La Côte d’Ivoire enregistre des statistiques encourageantes. Ainsi, le taux brut de scolarisation au primaire est passée de 99,9% en 2016-2017 à 110,7% en 2023-2024. Le taux d’achèvement du cycle secondaire inférieur a atteint 72 %.
En 2024, 14 181 enfants ont repris le chemin de l’école grâce aux investissements du gouvernement soutenus par l’UNICEF dans de nouvelles installations et des parcours éducatifs alternatifs, notamment des espaces d’apprentissage temporaires pour 2. 379 enfants demandeurs d’asile. Au total, plus de 88 000 enfants ont été réintégrés, pour un objectif de 74 424 enfants.
Le gouvernement aidé de ces partenaires dont l’UNICEF est engagé pour l’amélioration de l’accès à l’éducation, à travers la gratuité de l’école primaire progressivement renforcée, l’augmentation des infrastructures scolaires et l’intensification des campagnes pour les inscriptions massives ,surtout des filles.
En ce qui concerne la digitalisation de l’éducation, le ministère de l’Education nationale et de l’Alphabétisation toujours soutenu par l’UNICEF a introduit le programme « Mon école à la maison” ainsi que la solution « Ma classe digitale mobile » pour permettre aux élèves de suivre les cours sur internet et aussi bénéficier de la connexion internet dans toutes les zones de Côte d’Ivoire.
Une protection de l’enfant axée sur l’enregistrement des naissances et la lutte contre les violences et le travail des enfants

Entre 2023 et 2025, une augmentation de deux points de pourcentage du taux d’enregistrement des naissances des enfants de moins d’un an, a été enregistrée, et atteint 57.9 %.
Au total, 621 476 enfants de moins d’un an ont été enregistrés en 2024, portant le total à 2 410 000 enfants de moins d’un an enregistrés avec le soutien de l’UNICEF depuis 2021, soit 94 % de l’objectif cumulé de 2 573 292 enfants. Le gouvernement a confirmé la création de centres d’état civil dans tous les centres hospitaliers universitaires et régionaux en 2025, un résultat majeur du plaidoyer de l’UNICEF.
En 2024, quelque 5 810 enfants ont bénéficié de soins et d’une assistance grâce aux services soutenus par l’UNICEF, soit une augmentation de 10 % par rapport à 2023. Depuis 2021, 21 198 victimes de violence ont été atteintes, dépassant l’objectif de six points de pourcentage.
Les efforts du gouvernement pour éliminer le travail des enfants se sont poursuivis, la Côte d’Ivoire étant le seul pays à avoir enregistré une baisse de 10 points de pourcentage du travail des enfants au cours de la dernière décennie.
Des défis résiduels à relever
La lutte contre le travail des enfants se heurte encore aux causes de pauvreté, de manques d’infrastructures scolaires et parfois au poids de la tradition.
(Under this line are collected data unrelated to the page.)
@[simp] theorem State.afterRead_pc : (s.afterRead a n).pc = s.pc := by unfold State.afterRead; split <;> rfl
@[simp] theorem State.afterRead_cpsr : (s.afterRead a n).cpsr = s.cpsr := by unfold State.afterRead; split <;> rfl
@[simp] theorem State.afterRead_accessExists (b : Word) (k : AccessSize) :
    (s.afterRead a n).accessExists b k = s.accessExists b k := by unfold State.afterRead; split <;> rfl
@[simp] theorem State.afterWrite_pc : (s.afterWrite a n v).pc = s.pc := by unfold State.afterWrite; split <;> rfl
@[simp] theorem State.afterWrite_cpsr : (s.afterWrite a n v).cpsr = s.cpsr := by unfold State.afterWrite; split <;> rfl

theorem State.afterRead_io : (s.afterRead a n).io = s.ioAfterRead a n := by
  unfold State.afterRead State.ioAfterRead; split <;> rfl

end access

/-- The frame of what came before, after a read too. -/
theorem OnlyChanges.afterRead {s u : State} {regs : List PReg} {bytes : List Nat} (h : OnlyChanges s u regs bytes) (a : Word)
    (n : AccessSize) : OnlyChanges s (u.afterRead a n) regs bytes := by
  unfold State.afterRead
  split
  · exact h
  · exact h

/-- A write adds its own bytes to the frame (R61, R69). -/
theorem OnlyChanges.afterWrite {s u : State} {regs : List PReg} (h : OnlyChanges s u regs []) (a : Word) (n : AccessSize)
    (v : Word) : OnlyChanges s (u.afterWrite a n v) regs (accessAddrs a n) := by
  obtain ⟨hregs, hbytes, rest⟩ := h
  unfold State.afterWrite
  split
  · exact ⟨hregs, fun b _ => hbytes b List.not_mem_nil, rest⟩
  · refine ⟨hregs, fun b outside => ?_, rest⟩
    have kept : (u.mem.writeSize a v n).read b = u.mem.read b :=
      Memory.read_writeSize_other _ _ _ _ _ fun k hk same => outside (mem_accessAddrs.2 ⟨k, hk, same⟩)
    exact kept.trans (hbytes b List.not_mem_nil)

/-- A write stores the low bytes of its value, or is recorded (R61, R69). -/
theorem State.afterWrite_storedAt (s : State) (a : Word) (n : AccessSize) (v : Word) :
    StoredAt s (s.afterWrite a n v) a n v := by
  obtain ⟨-, bytes, -⟩ := (OnlyChanges.refl s).afterWrite a n v
  cases device : s.accessDevice a n with
  | false =>
    have inMemory : s.afterWrite a n v = s.setMem (s.mem.writeSize a v n) := if_neg (by simp [device])
    rw [inMemory] at bytes ⊢
    rw [StoredAt, if_neg (by simp [device])]
    exact ⟨fun k hk => Memory.read_writeSize_same _ _ _ _ _ hk, bytes, rfl⟩
  | true =>
    rw [StoredAt, if_pos device, State.afterWrite, if_pos device]
    exact ⟨fun _ _ => rfl, rfl⟩

/-- `StoredAt` speaks of memory and the device history alone. -/
theorem StoredAt.congr {s u t : State} {a v : Word} {n : AccessSize} (h : StoredAt s u a n v) (mem : t.mem = u.mem)
    (io : t.io = u.io) : StoredAt s t a n v := by
  simpa only [StoredAt, SameBytes, mem, io] using h

/-! The base register (R181, R182). -/

theorem OnlyChanges.mode {s u : State} {regs : List PReg} {bytes : List Nat} (h : OnlyChanges s u regs bytes) :
    u.mode = s.mode := by
  obtain ⟨-, -, -, control, -⟩ := h
  exact State.mode_congr (psrM_of_control control)

section base
variable {s u : State} {n : RegNum} {addr : Addressing} {bytes : List Nat}

/-- After the access, the write-back changes the base alone. -/
theorem OnlyChanges.writeBase (h : OnlyChanges s u [] bytes) (hn : addr.writeback.isSome = true → n ≠ pcNum) :
    OnlyChanges s (u.writeBase n addr) (baseRegs s.mode n addr.writeback.isSome) bytes := by
  cases written : addr.writeback with
  | none => simpa [State.writeBase, written, baseRegs] using h
  | some v =>
    rw [State.writeBase, written, ← h.mode]
    simp only [State.setReg_of_ne _ _ (hn (by simp [written]))]
    exact h.setPReg _ v

/-- After the access, the write-back gives the base its value. -/
theorem baseWritten_writeBase (mode : u.mode = s.mode) (hn : addr.writeback.isSome = true → n ≠ pcNum) :
    BaseWritten s (u.writeBase n addr) n addr := by
  intro v written
  have base : n ≠ pcNum := hn (by simp [written])
  simp only [State.writeBase_preg, written, mode]
  exact if_pos ⟨base, trivial⟩

theorem State.writeBase_pc_eq (hn : addr.writeback.isSome = true → n ≠ pcNum) : (u.writeBase n addr).pc = u.pc := by
  refine (State.writeBase_pc u n addr ?_).1
  cases written : addr.writeback with
  | none => exact .inl rfl
  | some v => exact .inr (hn (by simp [written]))

end base

/-! What the operand restrictions give a transfer (R181, R182, R187 to R192). -/

/-- The registers of a transfer that breaks no restriction. -/
structure TransferRegs (wb narrow : Bool) (rn rd : RegNum) : Prop where
  /-- R15 is not written back. -/
  base : wb = true → rn ≠ pcNum
  /-- The base written back is not the register transferred. -/
  apart : wb = true → rd ≠ rn
  /-- A byte, a halfword or a signed value is not transferred to or from R15. -/
  data : narrow = true → rd ≠ pcNum

theorem transferRegs_of_restrictTransfer {wb narrow : Bool} {rn rd : RegNum} {rm : Option RegNum}
    (h : restrictTransfer wb narrow rn rd rm = none) : TransferRegs wb narrow rn rd := by
  simp only [restrictTransfer, firstBroken_cons_none] at h
  obtain ⟨hdata, -, hbase, hapart, -⟩ := h
  constructor
  case base => rintro rfl; simpa using hbase
  case apart => rintro rfl same; simp [same] at hapart
  case data => rintro rfl; simpa using hdata

/-- What runs breaks no restriction. -/
theorem Runs.restriction_none {i : Instr} {s : State} (runs : Runs i s) : i.restriction = none := by
  obtain ⟨-, wellFormed⟩ := runs
  simpa [Instr.wellFormed] using wellFormed

/-- A running transfer has its effect, and registers as its restrictions say. -/
theorem transfer_of_runs {i : Instr} {s : State} {wb narrow : Bool} {rn rd : RegNum} {rm : Option RegNum} {e : Result}
    (runs : Runs i s) (meaning : exec i s = guarded i s e)
    (restricted : i.restriction = restrictTransfer wb narrow rn rd rm) :
    exec i s = e ∧ TransferRegs wb narrow rn rd :=
  ⟨meaning.trans (guarded_of_runs runs e),
    transferRegs_of_restrictTransfer (restricted.symm.trans runs.restriction_none)⟩

/-- A running halfword or signed transfer likewise (R182). -/
theorem hsTransfer_of_runs {i : Instr} {s : State} {ix : HsIndex} {rn rd : RegNum} {rm : Option RegNum} {e : Result}
    (runs : Runs i s) (meaning : exec i s = guarded i s e) (restricted : i.restriction = restrictHs ix rn rd rm) :
    exec i s = e ∧ TransferRegs ix.writesBack true rn rd := by
  obtain ⟨-, shared⟩ := restrictHs_none (restricted.symm.trans runs.restriction_none)
  exact ⟨meaning.trans (guarded_of_runs runs e), transferRegs_of_restrictTransfer shared⟩

/-- A halfword access at an even address has its effect (R64). -/
theorem evenOnly_even {a : Addressing} (e : Result) (h : bitAt a.addr 0 = false) : evenOnly a e = e :=
  if_neg (by simp [h])

/-- A halfword transfer at an even address likewise (R64, R182). -/
theorem evenTransfer_of_runs {i : Instr} {s : State} {ix : HsIndex} {rn rd : RegNum} {rm : Option RegNum} {a : Addressing}
    {e : Result} (runs : Runs i s) (meaning : exec i s = guarded i s (evenOnly a e)) (even : bitAt a.addr 0 = false)
    (restricted : i.restriction = restrictHs ix rn rd rm) : exec i s = e ∧ TransferRegs ix.writesBack true rn rd := by
  rw [evenOnly_even e even] at meaning
  exact hsTransfer_of_runs runs meaning restricted

section rows
variable {c : Cond} {u : Bool} {rn rd : RegNum} {s : State}

theorem ldrRow_of_runs {ix : LsIndex} {o : LsOffset} (runs : Runs (ldrRow c ix u rn rd o) s) :
    exec (ldrRow c ix u rn rd o) s = loadOp loadWord rn rd (lsAddressing ix.p u ix.writesBack rn o s) s ∧
      TransferRegs ix.writesBack false rn rd := by
  cases ix <;> cases o <;> exact transfer_of_runs runs rfl rfl

theorem strRow_of_runs {ix : LsIndex} {o : LsOffset} (runs : Runs (strRow c ix u rn rd o) s) :
    exec (strRow c ix u rn rd o) s =
        storeOp storeWord rn (s.storedReg rd) (lsAddressing ix.p u ix.writesBack rn o s) s ∧
      TransferRegs ix.writesBack false rn rd := by
  cases ix <;> cases o <;> exact transfer_of_runs runs rfl rfl

theorem ldrbRow_of_runs {ix : LsIndex} {o : LsOffset} (runs : Runs (ldrbRow c ix u rn rd o) s) :
    exec (ldrbRow c ix u rn rd o) s = loadOp loadByte rn rd (lsAddressing ix.p u ix.writesBack rn o s) s ∧
      TransferRegs ix.writesBack true rn rd := by
  cases ix <;> cases o <;> exact transfer_of_runs runs rfl rfl

theorem strbRow_of_runs {ix : LsIndex} {o : LsOffset} (runs : Runs (strbRow c ix u rn rd o) s) :
    exec (strbRow c ix u rn rd o) s = storeOp storeByte rn (s.reg rd) (lsAddressing ix.p u ix.writesBack rn o s) s ∧
      TransferRegs ix.writesBack true rn rd := by
  cases ix <;> cases o <;> exact transfer_of_runs runs rfl rfl

variable {ix : HsIndex} {o : HsOffset}

theorem ldrhRow_of_runs (runs : Runs (ldrhRow c ix u rn rd o) s) (even : bitAt (hsAddressing ix u rn o s).addr 0 = false) :
    exec (ldrhRow c ix u rn rd o) s = loadOp loadHalf rn rd (hsAddressing ix u rn o s) s ∧
      TransferRegs ix.writesBack true rn rd := by
  cases o <;> exact evenTransfer_of_runs runs (exec_ldrhRow ..) even rfl

theorem ldrshRow_of_runs (runs : Runs (ldrshRow c ix u rn rd o) s) (even : bitAt (hsAddressing ix u rn o s).addr 0 = false) :
    exec (ldrshRow c ix u rn rd o) s = loadOp loadSignedHalf rn rd (hsAddressing ix u rn o s) s ∧
      TransferRegs ix.writesBack true rn rd := by
  cases o <;> exact evenTransfer_of_runs runs (exec_ldrshRow ..) even rfl

theorem strhRow_of_runs (runs : Runs (strhRow c ix u rn rd o) s) (even : bitAt (hsAddressing ix u rn o s).addr 0 = false) :
    exec (strhRow c ix u rn rd o) s = storeOp storeHalf rn (s.reg rd) (hsAddressing ix u rn o s) s ∧
      TransferRegs ix.writesBack true rn rd := by
  cases o <;> exact evenTransfer_of_runs runs (exec_strhRow ..) even rfl

theorem ldrsbRow_of_runs (runs : Runs (ldrsbRow c ix u rn rd o) s) :
    exec (ldrsbRow c ix u rn rd o) s = loadOp loadSignedByte rn rd (hsAddressing ix u rn o s) s ∧
      TransferRegs ix.writesBack true rn rd := by
  cases o <;> exact hsTransfer_of_runs runs rfl rfl

end rows

/-! What they give a swap (R198). -/

theorem data_ne_pc_of_restrictSwp {rn rd rm : RegNum} (h : restrictSwp rn rd rm = none) : rd ≠ pcNum := by
  simp only [restrictSwp, firstBroken_cons_none] at h
  obtain ⟨hpc, -⟩ := h
  rintro rfl
  simp at hpc

section swaps
variable {c : Cond} {rn rd rm : RegNum} {s : State}

theorem swp_of_runs (runs : Runs (.swp c rn rd rm) s) :
    exec (.swp c rn rd rm) s = swapOp loadWord storeWord rn rd rm s ∧ rd ≠ pcNum :=
  ⟨guarded_of_runs runs _, data_ne_pc_of_restrictSwp runs.restriction_none⟩

theorem swpb_of_runs (runs : Runs (.swpb c rn rd rm) s) :
    exec (.swpb c rn rd rm) s = swapOp loadByte storeByte rn rd rm s ∧ rd ≠ pcNum :=
  ⟨guarded_of_runs runs _, data_ne_pc_of_restrictSwp runs.restriction_none⟩

end swaps

/-! The loads and stores where the bytes exist (R64, R184 to R192). -/

/-- The rotation of R64 counts bits 1:0 of the address. -/
theorem toNat_lowBits (a : Word) : (field a 0 2).toNat = a.toNat % 4 := by simp [field, BitVec.extractLsb'_toNat]

section exist
variable {s : State} {a : Word}

theorem loadWord_exists (h : s.accessExists (alignWord a) .word = true) : loadWord s a =
    some ((s.readValue (alignWord a) .word).rotateRight (8 * (a.toNat % 4)), s.afterRead (alignWord a) .word) := by
  rw [loadWord, memRead_exists h, toNat_lowBits]; rfl

theorem loadSignedByte_exists (h : s.accessExists a .byte = true) : loadSignedByte s a =
    some (((s.readValue a .byte).setWidth 8).signExtend 32, s.afterRead a .byte) := by
  rw [loadSignedByte, memRead_exists h]; rfl

theorem loadSignedHalf_exists (h : s.accessExists a .half = true) : loadSignedHalf s a =
    some (((s.readValue a .half).setWidth 16).signExtend 32, s.afterRead a .half) := by
  rw [loadSignedHalf, memRead_exists h]; rfl

end exist

/-! A load or a store that does not abort. -/

theorem finishReg_register {d : RegNum} {v : Word} {s : State} (hd : d ≠ pcNum) (below : s.pc < 0xFFFFFFFC#32) :
    finishReg d v s = .next ((s.setPReg (bank s.mode d) v).setPc (s.pc + 4#32)) := by
  rw [finishReg, if_neg hd, State.setReg_of_ne _ _ hd]
  exact advance_eq (s := s.setPReg _ _) below

theorem finishReg_pcNum (v : Word) (s : State) : finishReg pcNum v s = .next (s.branchTo (alignWord v)) := by
  rw [finishReg, if_pos rfl, State.setReg_pcNum]

section transfer
variable {i : Instr} {s : State} {rn rd : RegNum} {wb narrow : Bool} {addr : Addressing} {a v : Word} {n : AccessSize}

/-- A load of a value: the base, then Rd or the jump (R184, R185). -/
theorem exec_loaded {ld : Load} (row : exec i s = loadOp ld rn rd addr s ∧ TransferRegs wb narrow rn rd)
    (read : ld s addr.addr = some (v, s.afterRead a n)) (written : addr.writeback.isSome = wb)
    (follows : Follows s (rd == pcNum)) : ∃ t, exec i s = .next t ∧ Loaded s t rn rd wb addr a n v := by
  subst written
  obtain ⟨meaning, regs⟩ := row
  have op : exec i s = finishReg rd v ((s.afterRead a n).writeBase rn addr) := by rw [meaning, loadOp, read]
  have accessed : OnlyChanges s (s.afterRead a n) [] [] := (OnlyChanges.refl s).afterRead a n
  have frame := accessed.writeBase regs.base
  have base : BaseWritten s ((s.afterRead a n).writeBase rn addr) rn addr :=
    baseWritten_writeBase accessed.mode regs.base
  have pc : ((s.afterRead a n).writeBase rn addr).pc = s.pc :=
    (State.writeBase_pc_eq regs.base).trans (State.afterRead_pc ..)
  have flags : SameFlags s ((s.afterRead a n).writeBase rn addr) := by
    rw [SameFlags, State.writeBase_cpsr, State.afterRead_cpsr]
  have io : ((s.afterRead a n).writeBase rn addr).io = s.ioAfterRead a n :=
    (State.writeBase_io ..).trans (State.afterRead_io ..)
  rw [op]
  by_cases hd : rd = pcNum
  · subst hd
    refine ⟨_, finishReg_pcNum .., ?_, base, frame.branchTo _, flags, io⟩
    rw [if_pos rfl]
    exact ⟨rfl, rfl⟩
  · have below : s.pc < 0xFFFFFFFC#32 := follows.resolve_left (by simp [hd])
    refine ⟨_, finishReg_register hd (by rwa [pc]), ?data, ?base, ?frame, flags, io⟩
    case data =>
      rw [if_neg hd, frame.mode, pc]
      exact ⟨(State.setPReg_preg ..).trans (if_pos rfl), rfl⟩
    case base =>
      intro w hw
      have wb : addr.writeback.isSome = true := by simp [hw]
      have apart : bank s.mode rd ≠ bank s.mode rn := (bank_inj _ hd (regs.base wb)).not.2 (regs.apart wb)
      rw [frame.mode]
      exact ((State.setPReg_preg ..).trans (if_neg apart)).trans (base w hw)
    case frame =>
      rw [if_neg hd, frame.mode]
      exact (frame.setPReg _ _).setPc _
En outre, des violences contre les enfants sont signalées notamment des mariages précoces de jeunes filles ou leur exploitation.
Par ailleurs, le taux d’abandon scolaire reste élevé dans certaines régions de Côte d’Ivoire (nord, nord-est). La non déclaration de certains enfants qui peut compliquer l’accès à l’école, à la santé ou aux droits civique, se présente avec acuité dans certaines région du pays.
La Côte d’Ivoire a fait des progrès significatifs dans la protection des droits des enfants, notamment grâce à un cadre juridique renforcé et des programmes sociaux ciblés. Cependant, les défis restent considérables, en particulier le travail des enfants, les violences, les inégalités éducatives et sanitaires.